Tidak semua hukum dapat kita pahami sebab atau hikmahnya namun bukan
berarti dapat kita "sesuaikan" menurut pendapat kita. Sebagai contoh,
mengapakah shalat shubuh 2 raka'at? Apakah boleh shalat Zhuhur dan
'Ashr diubah jadi dua raka'at lalu dipindah ke Maghrib dan 'Isya agar
tidak mengganggu jam kerja? Tentu tidak boleh.

> ... -- saya bisa mengerti mengapa Ananda merasa terkejut dengan sikap saya 
> yang tidak
> ingin mendiskriminasi anak perempuan dari anak laki-laki. Apalagi alasan 
> Ananda cukup
> kuat karena didasarkan pada ayat Al-Quran, kitab suci kita semua.
>

Berdasarkan hukum Islam, justru Bapak mendiskriminasi anak-anak Bapak
karena tidak adil dalam pembagian waris (jika nanti diterapkan
sepeninggal Bapak). BTW, jika setelah dibagi menurut hukum Islam lalu
anak laki-laki Bapak menghibahkan sebagiannya kepada saudara perempuan
karena dianggap mereka lebih membutuhkan maka tidak ada masalah.

Yang menjadi masalah di sini adalah pandangan bahwa hukum waris dalam
Islam itu tidak adil.
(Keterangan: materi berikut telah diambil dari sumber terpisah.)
/-- R399 to R401, R403, R404, R418 to R420: what comes back to the device. A completion that succeeds counts its bytes; one that fails, or that has not
come when its function's time has run, is counted, logged and fails its descriptor; one that answers nothing is logged; a translation is held and
releases the accesses that wait for it, and is dropped by an invalidation; a snoop drops a line or keeps it shared; an observation is
counted off, and the last sends the ring's vector; the cache is emptied with EVT 15.10. -/
def Obligations.HostRequestResults : Prop :=
  ∀ (s : State) (l : Fin 2) (tag : Fin 16384) (r : HostRead) (st : CplStatus) (f1 f2 : AcsFind) (ecc : FrameEcc) (fn : Fn) (page a line t : Nat) (ring : Fin 131072),
    let d := s.dev
    let gives := fun (i : Instr) (y : Dev) => exec i s = .next { s with dev := y }
    let less := d.dropRead l tag
    let got := less.bump DMA.BYTES_COUNT r.group r.len
    let x := d.ring kCq ring
    let answered : Dev := { d with hif := { d.hif with xlWait := d.hif.xlWait.filter (· ≠ (fn.val, page)) } }
    let cached : Dev := { answered with hif := { answered.hif with atc := answered.hif.atc ++ [(fn.val, page, a)] } }
    let asked := d.bump HIF.ATC_INVREQ (linkOf fn)
    let dropped : Dev := { asked with hif := { asked.hif with atc := asked.hif.atc.filter (fun e => !(decide (e.1 = fn.val) && (false || decide (some e.2.1 = some page)))) } }
    let snooped := d.bump HIF.CXLSNP_COUNT
    let released : Dev := { snooped with hif := { snooped.hif with lines := snooped.hif.lines.filter (fun e => decide (e.1 ≠ line)) } }
    let seen : Dev := { d with rng := { d.rng with cpls := d.rng.cpls.map (fun e => if e.2.2.tag = t then (e.1, e.2.1, { e.2.2 with gos := e.2.2.gos - 1 }) else e) } }
    (d.readOf l tag = none →
      (st ≠ .malformed → gives (.completionArrival l tag st f1 f2 ecc) (d.aerLog (4096 * l.val) .unexpected)) ∧
      gives (.completionArrival l tag .malformed f1 f2 ecc) ((d.aerLog (4096 * l.val) .malformed).raise s.time (ev 15 6) l) ∧
      gives (.completionTimeout l tag) d) ∧
    (d.readOf l tag = some r → (d.fn r.fn).inFlr = false → r.dead = false →
      (got.chanDone r.group r.chan = false → gives (.completionArrival l tag .ok f1 f2 ecc) got) ∧
      (got.chanDone r.group r.chan = true → gives (.completionArrival l tag .ok f1 f2 ecc) (got.readsDone s.time r.group r.chan f1 f2 ecc)) ∧
      (st ≠ .ok → st ≠ .malformed → gives (.completionArrival l tag st f1 f2 ecc)
        ((((less.bump HIF.CTO_CPLERR l).raiseSec s.time (ev 15 4) l l (some r.fn)).readError s.time l r.fn st).payloadFails s.time r.group r.chan r.ring r.pos)) ∧
      gives (.completionArrival l tag .malformed f1 f2 ecc) ((d.aerLog r.fn .malformed).raise s.time (ev 15 6) l) ∧
      ((d.fn r.fn).ctoOff = false → r.since + timeoutNs (d.fn r.fn).ctoValue ≤ d.eng.tclks → gives (.completionTimeout l tag)
        ((((less.bump HIF.CTO_TIMEOUT l).raiseSec s.time (ev 15 3) l l (some r.fn)).aerLog r.fn .timeout).payloadFails s.time r.group r.chan r.ring r.pos)) ∧
      ((d.fn r.fn).ctoOff = true → gives (.completionTimeout l tag) d)) ∧
    (d.hif.xlWait.contains (fn.val, page) = true → (d.atcOf (linkOf fn)).length < 16384 →
      gives (.translationCompletion fn page (some a)) ((cached.showAtc (linkOf fn)).releaseHeld fn page)) ∧
    gives (.atsInvalidation fn (some page)) ((dropped.showAtc (linkOf fn)).send (.message 3 [fn, page])) ∧
    (d.hif.lines.any (fun e => decide (e.1 = line)) = true →
      gives (.cxlSnoop line .cur) (snooped.send (.message 6 [line, 2])) ∧
      gives (.cxlSnoop line .inv) (released.showLines.send (.message 6 [line, 1])) ∧
      gives (.cxlSnoop line .data) (released.showLines.send (.message 6 [line, 1]))) ∧
    (d.hif.lines.any (fun e => decide (e.1 = line)) = false → gives (.cxlSnoop line .inv) (snooped.send (.message 6 [line, 0]))) ∧
    gives (.globalObservation (some t) ring) seen ∧
    (x.gos = 1 → x.vecWait = true → (∀ h ∈ d.hif.held, h.1 ≠ x.polder) → gives (.globalObservation none ring) ((d.setRing kCq ring { x with gos := 0, vecWait := false }).vector x.polder x.vector)) ∧
    (x.gos ≠ 1 → gives (.globalObservation none ring) (d.setRing kCq ring { x with gos := x.gos - 1 })) ∧
    (d.rd HIF.CXLSTAT_CACHEEN = 1 → gives .cacheEnableClear ((d.wr HIF.CXLSTAT_CACHEEN 0 0).dropAllLines s.time)) ∧
    (d.rd HIF.CXLSTAT_CXL = 1 → gives .writeBackInvalidate (d.dropAllLines s.time))

/-! ## Rings and DMA (chapter 16) -/

/-- R429, R430, R432 to R434, R437, R445 to R447: rings. A doorbell that fails its checks is counted with EVT 1.24, a stale one is counted, any other moves
its index; a context command waits for the ring unit, or is counted where one of its writer waits, and at its turn ends with its result; a stopping
ring with nothing outstanding is DISABLED with EVT 1.29; a failed fetch puts its ring in ERROR. That a waiting command runs at an idle TCLK is the
model's choice (log entry 35). -/
def Obligations.RingResults : Prop :=
  ∀ (s : State) (fn : Fn) (slot : Nat) (v : Word) (w : Writer) (kind : Fin 4) (n : Fin 262144) (k : Fin 3) (f : Fin 2) (code : Nat) (units : List (BitVec 128)),
    let d := s.dev
    let gives := fun (i : Instr) (y : Dev) => exec i s = .next { s with dev := y }
    let x := d.ring (dbKind v) (dbRing v)
    let all := fun (y : Dev) => gives (.submissionTailDoorbell fn slot v) y ∧ gives (.receiveTailDoorbell fn slot v) y ∧ gives (.completionHeadDoorbell fn slot v) y
    let read := { x with head := x.dbPos v }
    let q := d.ring kind n
    let z := d.ring k n
    let asked := fun (o : Nat) => ({ op := o, kind := kind, ring := n } : CtxCmd)
    let waits := fun (o : Nat) => ({ d with rng := { d.rng with ctxWait := put none d.rng.ctxWait w.view (some (asked o)) } } : Dev).wr RNG.CSTAT_BUSY w.view 1
    let turn : Dev := { d with rng := { d.rng with ctxWait := put none d.rng.ctxWait w.view none, ctxRot := turnAfter w } }
    let ends := fun (o : Nat) (y : Dev) (c : Nat) => d.ctxRun s.time w (asked o) =
      ((if c = 0 then y.wr RNG.CSTAT_RESULT w.view c else (y.wr RNG.CSTAT_RESULT w.view c).raise s.time (ev 1 31) (ringInfo kind n) (writerPolder w)).wr
        RNG.CSTAT_BUSY w.view 0)
    let failed := d.ringError s.time f n 4 (d.ring f n).fetch
    (d.memAnswers fn = false → all (d.urAnswer s.time fn)) ∧
    (d.memAnswers fn = true → d.dbValid fn slot v = false → all (((d.bump RNG.DBINVALID_COUNT).wr RNG.DBINVALID_LASTRING 0 (dbRing v)).raiseSec
      s.time (ev 1 24) 0 (ringInfo (dbKind v) (dbRing v)) (some fn.val))) ∧
    (d.memAnswers fn = true → d.dbValid fn slot v = true →
      (x.dbStale v = true → all (d.bump RNG.DBSTALE_COUNT)) ∧
      (x.dbStale v = false → dbKind v ≠ 2 → all (d.setRing (dbKind v) (dbRing v) { x with tail := x.dbPos v, stalled := false })) ∧
      (x.dbStale v = false → dbKind v = 2 → dbArm v = false →
        all ((d.setRing 2 (dbRing v) { read with unread := x.unread.filter (fun e => decide (0 < read.dist read.head e ∧ read.dist read.head e ≤ read.used)) }).drainOverflow
          (dbRing v) (x.overflow.length + x.notices.length)))) ∧
    (d.rd RNG.CSTAT_BUSY w.view = 1 → let ignored := d.bump RNG.CSTAT_IGNORED w.view
      gives (.contextWrite w kind n) ignored ∧ gives (.contextEnable w kind n) ignored ∧ gives (.contextDisable w kind n) ignored ∧
        gives (.contextRead w kind n) ignored) ∧
    (d.rd RNG.CSTAT_BUSY w.view ≠ 1 →
      gives (.contextWrite w kind n) (waits 1) ∧ gives (.contextEnable w kind n) (waits 2) ∧ gives (.contextDisable w kind n) (waits 3) ∧
        gives (.contextRead w kind n) (waits 4)) ∧
    (kind = 3 ∨ ringCount kind ≤ n.val → code ∈ [1, 2, 3, 4] → ends code turn 2) ∧
    (kind ≠ 3 → n.val < ringCount kind → turn.mayCommand w kind n = false → code ∈ [1, 2, 3, 4] → ends code turn 1) ∧
    (4 < code → ends code turn 5) ∧
    (kind ≠ 3 → n.val < ringCount kind → turn.mayCommand w kind n = true →
      ends 1 (turn.ctxWrite w kind n).1 (turn.ctxWrite w kind n).2 ∧
      (q.st = .disabled → ends 3 turn 4) ∧
      (q.st ≠ .disabled → ends 1 turn 4 ∧ ends 2 turn 4) ∧
      (q.st = .disabled → q.fieldsOk kind = false → ends 2 turn 3) ∧
      (q.st = .disabled → q.fieldsOk kind = true → q.cxlc = false → kind = 2 → ends 2 (turn.setRing kind n { q with
          st := .enabled, head := 0, tail := 0, fetch := 0, stalled := false, subs := [], bufs := [],
          armed := false, since := 0, unread := [], overflow := [], notices := [], lost := 0 }) 0) ∧
      (q.st = .disabled → q.fieldsOk kind = true → q.cxlc = false → kind = 0 → (d.ring kCq q.cq).st = .enabled → (d.ring kCq q.cq).polder = q.polder →
        ends 2 (turn.setRing kind n { q with
          st := .enabled, head := 0, tail := 0, fetch := 0, stalled := false, subs := [], bufs := [],
          armed := false, since := 0, unread := [], overflow := [], notices := [], lost := 0 }) 0) ∧
      (q.st = .error → (kind = 2 → d.namers n = []) →
        ends 3 (((turn.abandonRing (ringKey kind n)).dropWaiting (ringKey kind n)).setRing kind n { q with st := .stopping, subs := [], bufs := [] }) 0) ∧
      ends 4 (turn.ctxRead w kind n).1 0) ∧
    (z.st = .stopping → z.subs = [] → d.rng.cpls = [] → gives (.disableDone k n)
      ((d.setRing k n { z with st := .disabled, overflow := [], notices := [] }).raise s.time (ev 1 29) (ringInfo k n) (d.ringPolder k n))) ∧
    ((d.ring f n).st = .enabled → (d.ring f n).stalled = false → (f.val = 0 → (d.ring kCq (d.ring f n).cq).overflow = []) →
      d.needsTranslation (d.ring f n).polder ((d.ring f n).unitAddr (d.ring f n).fetch) = false → gives (.entryFetch f n units false)
      (if f.val = 1 then failed.rxServe s.time n (look [] failed.rng.rxWait n).length else failed))

/-- R440 to R448, R455: descriptors and completions. The next completion that may be written reaches its ring; the coalescing time sends a vector, and a completion
ring that stayed full for ISOLMS is isolated; a channel stops and starts; the channel served next issues a request; a packet that left completes its entry; a
free channel takes the next descriptor. -/
def Obligations.DmaResults : Prop :=
  ∀ (s : State) (ring : Fin 131072) (g : Fin 4) (c : Fin 32) (ch : Nat) (crcOk : Bool) (payload : List Byte) (r key : Nat) (cpl : Completion)
    (t : TxLeft) (ts : List TxLeft) (q : Desc) (e : SubEntry),
    let d := s.dev
    let gives := fun (i : Instr) (y : Dev) => exec i s = .next { s with dev := y }
    let x := d.ring kCq ring
    let taken : Dev := { d with rng := { d.rng with cpls := d.rng.cpls.filter (fun e => decide (e.2.2.tag ≠ cpl.tag)) } }
    let rest : Dev := { d with rng := { d.rng with left := ts } }
    let done := (rest.ring kSub t.ring).finish t.pos
    let found : Dev := { d with rng := { d.rng with waiting := dropDesc q d.rng.waiting } }
    (nextWritable [] d.rng.cpls = some (r, key, cpl) → gives .completionWrite (taken.postCpl s.time r key cpl)) ∧
    (x.armed = true → 0 < x.since → x.firstAt + 1000 * x.cusec ≤ d.eng.tclks → gives (.coalesceTimer ring) (d.ringVector ring)) ∧
    (x.armed = false → gives (.coalesceTimer ring) d) ∧
    (x.st = .enabled → x.overflow ≠ [] → x.fullAt + 1000000 * d.rd RNG.CFG_ISOLMS ≤ d.eng.tclks → gives (.isolationTimer ring) (d.isolate s.time ring)) ∧
    gives (.channelStop g c) (d.setChan g c { d.chan g c with stop := true }) ∧
    gives (.channelStart g c) (d.setChan g c { d.chan g c with stop := false }) ∧
    (d.nextChan g = some ch → gives (.dmaBurst g crcOk) (d.burst s.time g ch crcOk)) ∧
    (d.rng.left = t :: ts → (rest.ring kSub t.ring).subs.find? (fun e => decide (e.pos = t.pos)) = none → gives .transmitCompletion rest) ∧
    (d.rng.left = t :: ts → (rest.ring kSub t.ring).subs.find? (fun e => decide (e.pos = t.pos)) = some e → (e.words.getD 0 0).testBit 9 = false →
      gives .transmitCompletion ((rest.setRing kSub t.ring done).queueCpl done.cq (ringKey kSub t.ring) { units :=
        [cplUnit0 2 2 t.status t.ring (done.posField done.head) t.mark, (t.ts.getD (0, 0)).1 + (t.ts.getD (0, 0)).2 * 2 ^ 64 + t.len * 2 ^ 80] })) ∧
    (d.nextDesc g = some q → (List.range 32).find? (fun n => (d.chan g n).desc.isNone && !(d.chan g n).stop) = some ch →
      gives (.descriptorStart g payload) (found.startDesc g ch q payload))
/-! ## Mailboxes and resources (chapter 17) -/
Ini jugalah yang saya rasa menjadi inti masalah
dalam ABS SBK.

Keadilan antara laki-laki dan perempuan bukan berarti sama dalam
segala-galanya karena masing-masing memiliki tempat yang unik dan ada
aturan-aturan yang berbeda.

Sebagai contoh, kita ketahui hadits mengenai siapa yang paling berhak
diperlakukan dengan baik dan dijawab Rasulullah Shallallahu 'alayhi wa
Sallam "Ibumu" tiga kali dan baru dikatakan "Ayahmu". Apakah berarti
tidak adil?

Juga laki-laki wajib berjihad ke medan perang jika diperintahkan
penguasa sedangkan perempuan tidak. Laki-laki wajib memberi nafkah
keluarganya sedangkan perempuan tidak. Perempuan mengandung selama
sembilan bulan dan laki-laki tidak. Persaksian seorang laki-laki
setara persaksian dua orang perempuan. Perempuan mengalami haid dan
nifas dan tidak boleh shalat dan berpuasa selama haid dan nifas. Istri
harus meminta izin untuk berpuasa sunnah jika suaminya di rumah.
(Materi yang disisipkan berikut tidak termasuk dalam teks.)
-- ==== Sys2Proof/Laws/Dispatch.lean ====
section
/-! SUPPORT. What `exec` is at each command: the command's meaning. -/

namespace Sys2Proof.Laws

open Sys2Proof.Machine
Jadi, Pak Saaf, lihatlah Islam sebagai suatu paket dan tidak hanya per
bagian. Kalau satu bagian kita lalaikan maka kita telah berbuat
zhalim.

Dalam hukum waris juga tidak sesederhana laki-laki dapat dua bagian
perempuan namun anak laki-laki memperoleh dua bagian anak perempuan.
Jika mayyit tidak punya anak, orang tua tidak dibedakan bagian ibu dan
ayah tapi kalau punya anak dibedakan. Itu semua telah ditetapkan Allah
Ta'ala.

> Bersamaan dengan itu, tolong Ananda jelaskan 'asbabun
> nuzul' dari ayat-ayat harta warisan tersebut dan
> bagaimana caranya mengakomodasi pemahaman kita
> sekarang ini tentang kesetaraan antara laki-laki dan
> perempuan.
>

Asbabun nuzulnya telah diterangkan Da Adhi dan cukup jelas. Masalah
konsep kedudukan laki-laki dan perempuan dalam Islam juga telah saya
singgung di atas.

> Apakah turunnya ayat-ayat warisan tersebut tidak merupakan refleksi dari 
> kondisi Tanah
> Arab pada saat itu ?
>

Tidak, karena hukum Islam adalah untuk manusia seluruhnya, bukan hanya
untuk orang Arab. Hukum Islam sangat berbeda dengan hukum lokal Arab
pada masa itu. Pandangan orang bahwa apa yang datang dari Allah dan
Rasul-Nya adalah praktik lokal Arab berarti dia tidak paham praktik
lokal Arab sebelum Islam dan hukum Islam. Allahul musta'aan.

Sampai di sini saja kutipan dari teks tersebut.